Seriously. Just Take Your Stuff and Go.

It’s Saturday. The kitties are mewling pitifully for cream (despite the fact that they rarely if ever chip in for groceries), my bed still hasn’t made itself, and the temperature has plummeted here in Minneapolis a good 20 degrees from yesterday.

And why not? It’s December, still, and no one said this was going to be easy.

Oh, sure, there was talk early on about how lovely it is to have four seasons, how pretty the snow is and how childishly excited we’ll be once we’re able to do something as novel as wear shoes outside rather than boots; but the thrill is gone, people.

I’m breaking up with winter.

In the beginning, and I do mean in the beginning, when I was a young, tender thing with proper hand/feet blood circulation and dreams of graceful ice-skate-driven pirouettes, it was good between us. Winter added a pinkness to my cheeks, and I was grateful. It’s hard being of a naturally yellowish hue, and I was tired of being asked if I was “okay”. Stop asking me that! I’m fine! I’m just yellow-y, okay?

Sheesh. Give a girl a break.

But then came high school; and the young, tender things with money were going skiing, so I saved my money so that I could go, too. Pity I didn’t know how to ski, though, and my reward for ridiculous amounts of babysitting and acting like I knew what I was doing earned me a face-plant into the side of a mountain (or maybe it was a hill – it is Minnesota, after all) and my own key to the high school elevator for a month.

That’ll teach ya!

That was the beginning of the end; and in all this time, winter has failed to make it up to me.

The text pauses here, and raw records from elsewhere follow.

/-- Classes of a partition's port (Table 7.3): 0 NEAR, 1 SHARED, 2 REMOTE, 3 BULK; none: refused. -/
def State.classify (s : State) (x : PartRec) (t : Nat) (tg : Target) : Option Nat :=
  match tg with
  | .near v off =>
    match s.regionAt v off with
    | some (y, _) => if y.part == x.part then some (if v == t then 0 else 2) else none
    | none => none
  | .shared v off =>
    match x.on v with
    | some d => if bit d.wayMask (bits off 26 23) then some (if v == t then 1 else 2) else none
    | none => none
  | .bulk _ => some 3
  | .partner _ => some 3
  | .reg a => if a < 0x00F100000000 then some 3 else none
  | .trkMem _ => some 3
  | .retHub _ => some 3
  | .retKy _ => none
  | .undecodable _ => none

/-- The budget of a class in force for a slot of a die (R220). -/
def State.budget (s : State) (t p x : Nat) : Nat :=
  match x with
  | 0 => s.fget (Reg.BWR_BUD_near t p)
  | 1 => s.fget (Reg.BWR_BUD_shared t p)
  | 2 => s.fget (Reg.BWR_BUD_remote t p)
  | _ => s.fget (Reg.BWR_BUD_bulk t p)

/-- L_X of Table 6.3, ns. -/
def latX (x : Nat) : Nat := nth 3000 [400, 120, 2500, 3000] x

/-- Declared bytes of a class: reads and writes of the descriptor (R149). -/
def TaskDesc.declared (d : TaskDesc) (x : Nat) : Nat :=
  match x with
  | 0 => d.rdNear + d.wrNear
  | 1 => d.rdShared + d.wrShared
  | 2 => d.rdRemote + d.wrRemote
  | _ => d.rdBulk + d.wrBulk

/-- The task's BWR_ERR capture (R217): slot, port, warp, reason. -/
def State.refusePort (s : State) (r : TaskRun) (a : Addr) (why : Nat) : State :=
  let v := bits a 47 0 + r.slot % 8 * 2 ^ 48 + (if r.exec < 32 then r.exec * 2 ^ 51 else 2 ^ 56) + why * 2 ^ 57
  ((s.raiseTask 0x2241 r).withhold r.key).capture (Reg.BWR_ERR r.die) v

/-- Does a region that is being sent hold an address (R519)? -/
def State.regionSending (s : State) (a : Addr) : Bool :=
  s.flag Reg.JSY_CKPT_STATUS_sending &&
  (List.range 16).any fun r =>
    let b := s.fget (Reg.JSY_REGION_base r)
    let n := s.fget (Reg.JSY_REGION_size_64k r)
    n != 0 && !s.jsy.off.contains r && decide (b ≤ a) && decide (a < b + n * 65536)

/-- What a partition's port makes of an access (R216, R217, R519): refused, with the state that records it, or a class and
the decoded target. -/
inductive PortVerdict where
  | stop (s : State) (kind : Nat)
  | pass (cls : Nat) (tg : Target)

/-- The decision of the port of the task with key `k` on an access (R29, R216, R217, R519). -/
def State.port (s : State) (k agent : Nat) (a : Addr) (write : Bool) : PortVerdict :=
  match s.run? k with
  | none => .stop s 6
  | some r =>
    match s.target r.die a with
    | .undecodable kind => .stop (s.decodeError r.die agent a kind (some k)) (kind + 1)
    | tg =>
      match (s.partOf r.graph).bind fun x => s.classify x r.die tg with
      | none => .stop (s.refusePort r a 0) 6
      | some x =>
        if s.budget r.die r.slot x == 0 then .stop (s.refusePort r a 1) 6
        else if write && s.regionSending a then
          .stop (((s.raiseTask 0x2784 r).withhold k).count Reg.JSY_CNT_REFUSED_count 1) 6
        else .pass x tg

Lost mittens and hats, frostbite, falling on the ice? Dead car batteries? Fruitless searches for jumper cables? The gradual accumulation of turtlenecks and superfluous hip and buttock padding?

All winter’s fault.

So, yeah. It’s over, and I don’t feel bad about it.

Winter can leave my unfrozen toes and fingers at the front door on its way out.

33 comments:

Shelly said...

I know the winter stuff must get old, but the summer stuff also gets old for some us. There's just somethin' unnatural about wearing shorts, sleeveless tops, and sandals (as I am dressed today) this close to Christmas.

ellen abbott said...

When you send winter and it bags packing, don't send it down here. Okay? Last year's fling was more than enough for me.

Unknown said...

Good luck with that! Let me know how it works out for you.

(P.S. You may need a restraining order.)

Douglas said...

I got over my love of winter at a very young age. 10, I believe. I was taken (against my will, I assure you) to Florida by my parental units and only one winter later, I had no desire to experience temperatures below 65 again.

Douglas said...
This comment has been removed by a blog administrator.
Anonymous said...

I'm with you...the days of snow angels and snow ball fights are looooong gone.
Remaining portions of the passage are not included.